I wanted to prove that hospitality could be done differently. I can't think of a time where I was thinking about making an aspirational brand. I've always been obsessed about the member, and that was always my number one thing. They've created that. If you don't make mistakes, you're not pushing yourself. You're not taking yourself out of your comfort zone. Maybe I was trying to prove to my family that I- I could do this, and I think that's an invaluable lesson.
At what point does that desire to prove something need to be contained because it might come at the expense of, like, life balance?

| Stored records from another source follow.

/-! The status that each operation ends with. -/

/-- The statuses of the shared checks of READBITS and WRITEBITS are among those that the two may end with. -/
theorem sliceError_mem {st : Status} (h : st = .notReady ∨ st = .invalidWidth ∨ st = .outOfBounds) :
    st ∈ [Status.ok, .outOfBounds, .invalidWidth, .notReady] := by
  obtain rfl | rfl | rfl := h <;> decide

theorem execReadBits_err {buf : Buffer} {width : BitVec 6} {s t : State} (h : execReadBits buf width s = .next t) :
    t.err ∈ [Status.ok, .outOfBounds, .invalidWidth, .notReady] := by
  obtain ⟨_, hst, rfl⟩ | ⟨-, rfl⟩ := execReadBits_cases h
  · exact sliceError_mem hst
  · exact List.mem_cons_self

/-- IllegalOp is left out because the word of WRITEBITS RECV does not decode (R89). -/
theorem execWriteBits_err {buf : Buffer} {width : BitVec 6} {s t : State} (hbuf : buf ≠ .recv) (h : execWriteBits buf width s = .next t) :
    t.err ∈ [Status.ok, .outOfBounds, .invalidWidth, .notReady] := by
  obtain ⟨hrecv, -⟩ | ⟨-, _, hst, rfl⟩ | ⟨-, -, rfl⟩ := execWriteBits_cases h
  · exact absurd hrecv hbuf
  · exact sliceError_mem hst
  · exact List.mem_cons_self

theorem execEncode_err {s t : State} (h : execEncode s = .next t) : t.err ∈ [Status.ok, .unknownOpcode] := by
  obtain ⟨-, rfl⟩ | ⟨_, -, rfl⟩ := execEncode_cases h <;> simp

theorem execDecode_err {buf : Buffer} {s t : State} (h : execDecode buf s = .next t) :
    t.err ∈ [Status.ok, .outOfBounds, .unknownOpcode, .truncatedBuffer, .notReady] := by
  obtain ⟨_, hst, rfl⟩ | ⟨_, _, rfl⟩ := execDecode_cases h
  · obtain rfl | rfl | rfl | rfl := hst <;> simp
  · exact List.mem_cons_self

theorem execInit_err {s t : State} (h : execInit s = .next t) : t.err ∈ [Status.ok, .alreadyInitialized] := by
  obtain ⟨-, rfl⟩ | ⟨-, rfl⟩ := execInit_cases h <;> simp

theorem execBegin_err {s t : State} (h : execBegin s = .next t) : t.err ∈ [Status.ok, .alreadyInitialized, .notReady] := by
  obtain ⟨-, rfl⟩ | ⟨-, rfl⟩ | ⟨-, rfl⟩ := execBegin_cases h <;> simp

theorem execStage_err {s t : State} (h : execStage s = .next t) : t.err ∈ [Status.ok, .frameOverflow, .notReady] := by
  obtain ⟨-, rfl⟩ | ⟨-, _, _, -, rfl | ⟨-, rfl⟩ | ⟨-, -, rfl⟩⟩ := execStage_cases h <;> simp

/-- The issue of TRANSFER has not ended yet: OK and TransferTimeout come with its completion (R198, R199). -/
theorem execTransfer_err {s t : State} (h : execTransfer s = .next t) : (t.busy = true ∧ t.err = s.err) ∨ t.err = .notReady := by
  obtain ⟨-, rfl⟩ | ⟨-, rfl⟩ := execTransfer_cases h
  · exact .inr rfl
  · exact .inl ⟨rfl, rfl⟩

theorem execTearDown_err {s t : State} (h : execTearDown s = .next t) : t.err = .ok := by
  obtain ⟨_, rfl⟩ := execTearDown_cases h
  rfl

/-- A wire command commits itself, and the commit sets ERR to OK. -/
theorem exec_wire_err {i : Instr} {s t : State} (h : exec i s = .next t) (hi : i.isWire = true) : t.err = .ok := by
  obtain ⟨op, vals, hcommit⟩ := exec_wire hi s
  rw [hcommit] at h
  cases h
  rfl

/-- Settles O55: operation by operation; only WRITEBITS needs that its word has decoded. -/
theorem operationsEndWithTheirStatuses : Obligations.OperationsEndWithTheirStatuses := by
  intro i s t hwf h
  cases i with
  | readBits _ _ => exact execReadBits_err h
  | writeBits _ _ => exact execWriteBits_err (bne_iff_ne.mp hwf) h
  | encodeCommand => exact execEncode_err h
  | decodeCommand _ => exact execDecode_err h
  | initBridge => exact execInit_err h
  | beginBus => exact execBegin_err h
  | stageFrame => exact execStage_err h
  | transferFrame => exact execTransfer_err h
  | tearDown => exact execTearDown_err h
  | _ => exact exec_wire_err h rfl

/-! No step stops the machine. -/

/-- Settles O47: a quiet turn is over, an illegal word raises, and a decoded operation answers (`exec_answers`). -/
theorem everyStepAnswersNext : Obligations.EveryStepAnswersNext := by
  intro s
  cases hmove : s.nextMove with
  | quiet t => exact ⟨t, step_of_quiet hmove⟩
  | issue v t =>
    cases hd : decodeOpw v with
    | ok i =>
      rw [step_of_issue_ok hmove hd]
      exact exec_answers i t
    | illegal why => exact ⟨_, step_of_issue_illegal hmove hd⟩

end Sys2Proof.Machine
end

section
/-! Reset (spec/70_reset_and_hazards.md R260, R261): the machine after it is coherent, what the host reads then, and the reset step; and
the host writes that take effect at once (R264, R269). -/

namespace Sys2Proof.Machine

/-! The machine right after reset. -/

/-- The machine of any build is coherent after reset: C_MAX is a legal CFG_CAP, and nothing is allocated, in flight or staged. -/
theorem coherent_resetOf (b : Build) : (State.resetOf b).Coherent where
  cmdWf := rfl
  cmdWithin := rfl
  sendWf := rfl
  sendWithin := rfl
  recvWf := rfl
  recvWithin := rfl
  cfgCapLegal := by
    obtain ⟨hmod, hlo, -⟩ := cMax_legal b
    exact LegalCap.ofNat hmod hlo le_rfl
  capacityLegal := fun hb => absurd rfl hb
  busyIsXfer := rfl
  busyIsReady := fun hbusy => nomatch hbusy
  xferShape := fun x hx => nomatch hx
  selIsInFlight := (Bool.and_false _).symm
  stagedIsReady := fun _ => ⟨rfl, rfl⟩
  stagedLength := fun hstaged => nomatch hstaged
  slaveRegisters := fun _ => ⟨rfl, rfl, rfl, rfl, rfl, rfl, rfl⟩
  encLenPossible := .inl rfl

/-- Settles O49: `State.reset` is the machine of one build, the open one. -/
theorem resetIsCoherent : Obligations.ResetIsCoherent := ⟨coherent_resetOf Config.build, coherent_resetOf⟩

/-! Which offsets reach a register. -/

/-- An offset reaches a register exactly when it lies in the four bytes from the register's own offset on (R22, R69). -/
theorem regAt_eq_some_iff {off : BitVec 8} {r : Reg} : regAt off = some r ↔ off.toNat / 4 = (regOffset r).toNat / 4 := by
  constructor
  · intro h
    unfold regAt at h
    split at h
    case h_27 => cases h
    all_goals
      cases h
      assumption
  · intro h
    rw [← regAt_regOffset r]
    unfold regAt
    rw [h]

/-- OPW lies in the first four bytes only. -/
theorem regAt_ne_opw {off : BitVec 8} (h : 4 ≤ off.toNat) : regAt off ≠ some .opw := by
  intro hopw
  have hword : off.toNat / 4 = 0 := regAt_eq_some_iff.mp hopw
  omega

/-! What the host reads right after reset. -/

/-- A register that holds 0 reads 0, whether or not the role has it (R24). -/
theorem State.masterOnly_zero {w : Nat} (s : State) : s.masterOnly (0 : BitVec w) = 0 := by
  cases hr : s.build.role with
  | master => exact State.masterOnly_master hr 0
  | slave => exact State.masterOnly_slave hr 0

/-- But for CFG_CAP and the two registers that show the build, every register reads 0 after reset (R261). -/
theorem readRegister_resetOf {r : Reg} (hcap : r ≠ .cfgCap) (hparam : r ≠ .param) (hcmax : r ≠ .paramCmax) (b : Build) :
    (State.resetOf b).readRegister r = 0 := by
  cases r with
  | cfgCap => exact absurd rfl hcap
  | param => exact absurd rfl hparam
  | paramCmax => exact absurd rfl hcmax
  | status => exact BitVec.eq_of_toNat_eq (statusWord_toNat _)
  | timeout | cfgFreq | cfgSelpin | cfgBindAddr | cfgBindPort => exact State.masterOnly_zero _
  | _ => rfl

/-- PARAM as a number: SCHEMA_REV 1 above ROLE (R49). -/
theorem State.param_toNat (s : State) : s.param.toNat = if s.build.role = .master then 0x100 else 0x101 := by
  unfold State.param
  cases s.build.role <;> rfl

/-- Settles O58, register by register; a reserved offset reaches none of the three that do not read 0. -/
theorem resetRegisterWindow : Obligations.ResetRegisterWindow := by
  intro b off
  have hcap : off.toNat / 4 = 0x10 ↔ regAt off = some .cfgCap := (regAt_eq_some_iff (r := .cfgCap)).symm
  have hparam : off.toNat / 4 = 0x18 ↔ regAt off = some .param := (regAt_eq_some_iff (r := .param)).symm
  have hcmax : off.toNat / 4 = 0x19 ↔ regAt off = some .paramCmax := (regAt_eq_some_iff (r := .paramCmax)).symm
  simp only [hcap, hparam, hcmax]
  cases hreg : regAt off with
  | none => rw [State.hostRead_of_reserved _ hreg]; rfl
  | some r =>
    rw [State.hostRead_of_regAt _ hreg]
    simp only [Option.some.injEq]
    by_cases hmax : r = .cfgCap ∨ r = .paramCmax
    · rw [if_pos hmax]
      obtain rfl | rfl := hmax <;> exact toNat_ofNat_of_le_cMax le_rfl
    · rw [if_neg hmax]
      obtain ⟨hncap, hncmax⟩ := not_or.mp hmax
      by_cases hp : r = .param
      · rw [if_pos hp, hp]
        exact State.param_toNat _
      · rw [if_neg hp, readRegister_resetOf hncap hp hncmax]
        rfl

/-! The reset step. -/

/-- Settles O57: a reset turn is `State.resetStep`, and its free values reach the first C_MAX bytes of SEND and RECV. -/
theorem resetStepGivesResetValues : Obligations.ResetStepGivesResetValues := by
  intro s ts hts
  refine ⟨s.resetStep.send, s.resetStep.recv, s.freeLatched, ?_, rfl, fun hwf => Memory.read_writeBytes_freeBytes hwf _ _,
    fun hwf => Memory.read_writeBytes_freeBytes hwf _ _⟩
  rw [step_of_quiet (State.nextMove_of_reset hts), State.afterTurn_of_turns hts]
  rfl

/-! The host writes that take effect at once. -/

/-- The machine `s` with the registers that the host may write taken from `t`. -/
def State.withWritable (s t : State) : State :=
  { s with
    offset := t.offset
    len := t.len
    value := t.value
    opcode := t.opcode
    field0 := t.field0
    field1 := t.field1
    field2 := t.field2
    field3 := t.field3
    field4 := t.field4
    field5 := t.field5
    timeout := t.timeout
    cfgCap := t.cfgCap
    cfgQdepth := t.cfgQdepth
    cfgMode := t.cfgMode
    cfgFreq := t.cfgFreq
    cfgSelpin := t.cfgSelpin
    cfgBindAddr := t.cfgBindAddr
    cfgBindPort := t.cfgBindPort }

/-- The frame of a host write: it changes writable registers alone (R23, R59, R269). -/
theorem State.hostWrite_eq_withWritable (s : State) (off : BitVec 8) (v : Word) : s.hostWrite off v = s.withWritable (s.hostWrite off v) := by
  cases hreg : regAt off with
  | none => rw [s.hostWrite_of_reserved hreg]; rfl
  | some r =>
    rw [s.hostWrite_of_regAt hreg]
    cases r with
    | timeout | cfgFreq | cfgSelpin | cfgBindAddr | cfgBindPort =>
      exact State.onMaster_induction (P := fun t => t = s.withWritable t) rfl rfl
    | _ => rfl

/-- A write to an offset other than OPW's neither issues nor waits for BUSY (R264). -/
theorem State.hostWriteMove_of_ne_opw {off : BitVec 8} (hoff : regAt off ≠ some .opw) (s : State) (v : Word) :
    s.hostWriteMove off v = .quiet (s.hostWrite off v) := by
  simp only [State.hostWriteMove, if_neg hoff]

/-- Settles O42: the host's line is such a write, and what the statement lists is outside the frame of `hostWrite_eq_withWritable`. -/
theorem hostWritesLeaveTheBridge : Obligations.HostWritesLeaveTheBridge := by
  intro s off v hoff
  refine ⟨fun ts hts hheld hl => ?_, s.hostWrite off v, rfl, ?_⟩
  · have hwrite := State.hostWriteMove_of_ne_opw (regAt_ne_opw hoff) (s.afterTurn.atLine (s.env.line + 1)) v
    refine step_of_line hts hheld hl (hwrite.trans ?_)
    rw [State.afterTurn_of_turns hts]
    rfl
  · rw [s.hostWrite_eq_withWritable off v]
    exact ⟨rfl, rfl, rfl, rfl, rfl, rfl, rfl, rfl, rfl, rfl, rfl, rfl, rfl, rfl⟩

end Sys2Proof.Machine
end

Um, a very good question, and I think...
So without further ado, I'm Steven Bartlett, and this is The Diary of a CEO. I hope nobody's listening, but if you are, then please keep this to yourself. Nick, thank you for being here. Um, I have to say, I'm a big fan of the- the business you've created and the- and the, I know you don't like the word, but the brand you've built, um, for- for many, many reasons that I'm excited to get into, maybe because I'm a marketeer, but maybe also just because I'm a- I'm a customer, someone, and someone that loves the- the Soho House, um, brand. But where I wanted to start with you is where I always start, and your- your, um, your sort of origin story, your upbringing is particularly compelling to me, because, um, by many accounts and even your own, you were somewhat counted out. Is that true?
Well, my childhood was... Well, I- I don't think I'd say I was counted out. I- I was, you know, in a nice middle class family where I had two older brothers and a sister, younger sister, mum and dad. Um, but my two older brothers, um, were, you know, they were the- the sort of stars. They were the... (clears throat) They- they were great at school, they were good at sport, and I was a bit not so good at sport and not so good at school. And it was a sort of different sort of, um, sort of childhood that than... I suppose that they had. And, um, yeah, I think it probably put- put me in good stead, but at the time, it was probably quite tricky.